Exercise goal: Your reply should be one number: how many lines of the records below contain the string "then".

Task inputs:
-=-=-=-=-
/-- The digit after a tick is A's, counted down if B is confirmed. -/
theorem afterTick_digit (lv : Chan → Level) (s : State) :
    (afterTick lv s).digit =
      if confirms s .B (lv .B) then countDigit .B (tickChannel .A (lv .A) s).digit
      else (tickChannel .A (lv .A) s).digit := by
  rw [afterTick, blinkStep_digit, tickChannel_digit, confirms_B_tickChannel_A]

/-- The frame buffer after a tick that confirms a press shows the last digit. -/
theorem afterTick_fb (lv : Chan → Level) (s : State) :
    (afterTick lv s).fb =
      if confirms s .A (lv .A) ∨ confirms s .B (lv .B) then render s.cfg (afterTick lv s).digit else s.fb := by
  rw [afterTick_digit, afterTick, blinkStep_fb, tickChannel_fb, tickChannel_digit, tickChannel_cfg,
    confirms_B_tickChannel_A, tickChannel_fb]
  by_cases hB : confirms s .B (lv .B) = true
  · simp only [hB, or_true, if_true]
  · simp only [hB, or_false, if_false, Bool.false_eq_true]

/-- The events of a tick: A's press and frame, B's press and frame, the indicator (45_control_loop.md R260). -/
theorem afterTick_events (lv : Chan → Level) (s : State) :
    (afterTick lv s).events = s.events ++
      (if confirms s .A (lv .A) then
        [.press .A (tickChannel .A (lv .A) s).digit, .frame (render s.cfg (tickChannel .A (lv .A) s).digit)]
      else []) ++
      (if confirms s .B (lv .B) then
        [.press .B (afterTick lv s).digit, .frame (render s.cfg (afterTick lv s).digit)]
      else []) ++
      (if toggles s then [.indicator (drive s.cfg (!s.blink.phase))] else []) := by
  have hdigit : (afterTick lv s).digit = (tickChannel .B (lv .B) (tickChannel .A (lv .A) s)).digit := blinkStep_digit _
  rw [hdigit, afterTick, blinkStep_events_eq, tickChannel_events .B, tickChannel_events .A, confirms_B_tickChannel_A]
  simp only [toggles_tickChannel, tickChannel_cfg, tickChannel_blink]

/-- Settles O48: the fields of `afterTick`, with INC for A, DEC for B and the drive in the words of R230. -/
theorem tickResult : Obligations.TickResult := by
  intro lv s
  refine ⟨afterTick lv s, (tickChannel .A (lv .A) s).digit, (afterTick lv s).digit, drive s.cfg (!s.blink.phase),
    exec_tick lv s, ?digitA, ?digitB, drive_not s.cfg s.blink.phase, afterTick_chan lv s, rfl, afterTick_fb lv s,
    afterTick_blink lv s, afterTick_indicator lv s, afterTick_events lv s, afterTick_cfg lv s, afterTick_errIllegal lv s,
    afterTick_now lv s, afterTick_inputs lv s⟩
  case digitA => rw [tickChannel_digit, apply_ite Fin.val, countDigit_A_val]
  case digitB => rw [afterTick_digit, apply_ite Fin.val, countDigit_B_val]

/-! ## A quiet tick -/

/-- Without a confirmed press, a channel's part of a tick writes the channel's state alone. -/
theorem tickChannel_of_not_confirms {c : Chan} {lvl : Level} {s : State} (h : confirms s c lvl = false) :
    tickChannel c lvl s = s.setChanState c (stateAfter (s.chan c).state (windowClosed c s) (pressed lvl)) := by
  rw [tickChannel_spec, h]
  rfl

/-- A tick that confirms nothing and does not toggle writes the states of the two channels alone. -/
theorem afterTick_of_quiet {lv : Chan → Level} {s : State} (hA : confirms s .A (lv .A) = false)
    (hB : confirms s .B (lv .B) = false) (hblink : toggles s = false) :
    ∃ a b, afterTick lv s = (s.setChanState .A a).setChanState .B b := by
  obtain ⟨hdue, _⟩ | ⟨_, hsame⟩ := blinkStep_cases (tickChannel .B (lv .B) (tickChannel .A (lv .A) s))
  · rw [toggles_tickChannel, toggles_tickChannel, hblink] at hdue
    cases hdue
  · rw [afterTick, hsame, tickChannel_of_not_confirms ((confirms_B_tickChannel_A ..).trans hB),
      tickChannel_of_not_confirms hA]
    exact ⟨_, _, rfl⟩

/-- The third row of the table of 41_debounce.md R141 is the one that leaves a `Debouncing` channel `Pressed`. -/
theorem stateAfter_debouncing_eq_pressed_iff (closed low : Bool) :
    stateAfter .debouncing closed low = .pressed ↔ closed = true ∧ low = true := by
  cases closed with
  | false => simp [stateAfter]
  | true => cases low <;> simp [stateAfter]

/-- The rows of the table of 41_debounce.md R141 that confirm nothing: the state stays, or becomes `Released`. -/
theorem stateAfter_of_not_confirms {c : Chan} {lvl : Level} {s : State} (h : confirms s c lvl = false) :
    stateAfter (s.chan c).state (windowClosed c s) (pressed lvl) = (s.chan c).state ∨
    ((s.chan c).state ≠ .released ∧
      stateAfter (s.chan c).state (windowClosed c s) (pressed lvl) = .released) := by
  by_cases hsame : stateAfter (s.chan c).state (windowClosed c s) (pressed lvl) = (s.chan c).state
  · exact .inl hsame
  · obtain ⟨hdeb, hpressed⟩ | ⟨hdeb, hrel⟩ | ⟨hpressed, hrel⟩ := stateAfter_transitions hsame
    · rw [hdeb, stateAfter_debouncing_eq_pressed_iff] at hpressed
      obtain ⟨hclosed, hlow⟩ := hpressed
      have hconf : confirms s c lvl = true :=
        (confirms_iff ..).mpr ⟨hdeb, (windowClosed_iff c s).mp hclosed, of_decide_eq_true hlow⟩
      cases h.symm.trans hconf
    · exact .inr ⟨by rw [hdeb]; decide, hrel⟩
    · exact .inr ⟨by rw [hpressed]; decide, hrel⟩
-=-=-=-=-
Task result: 5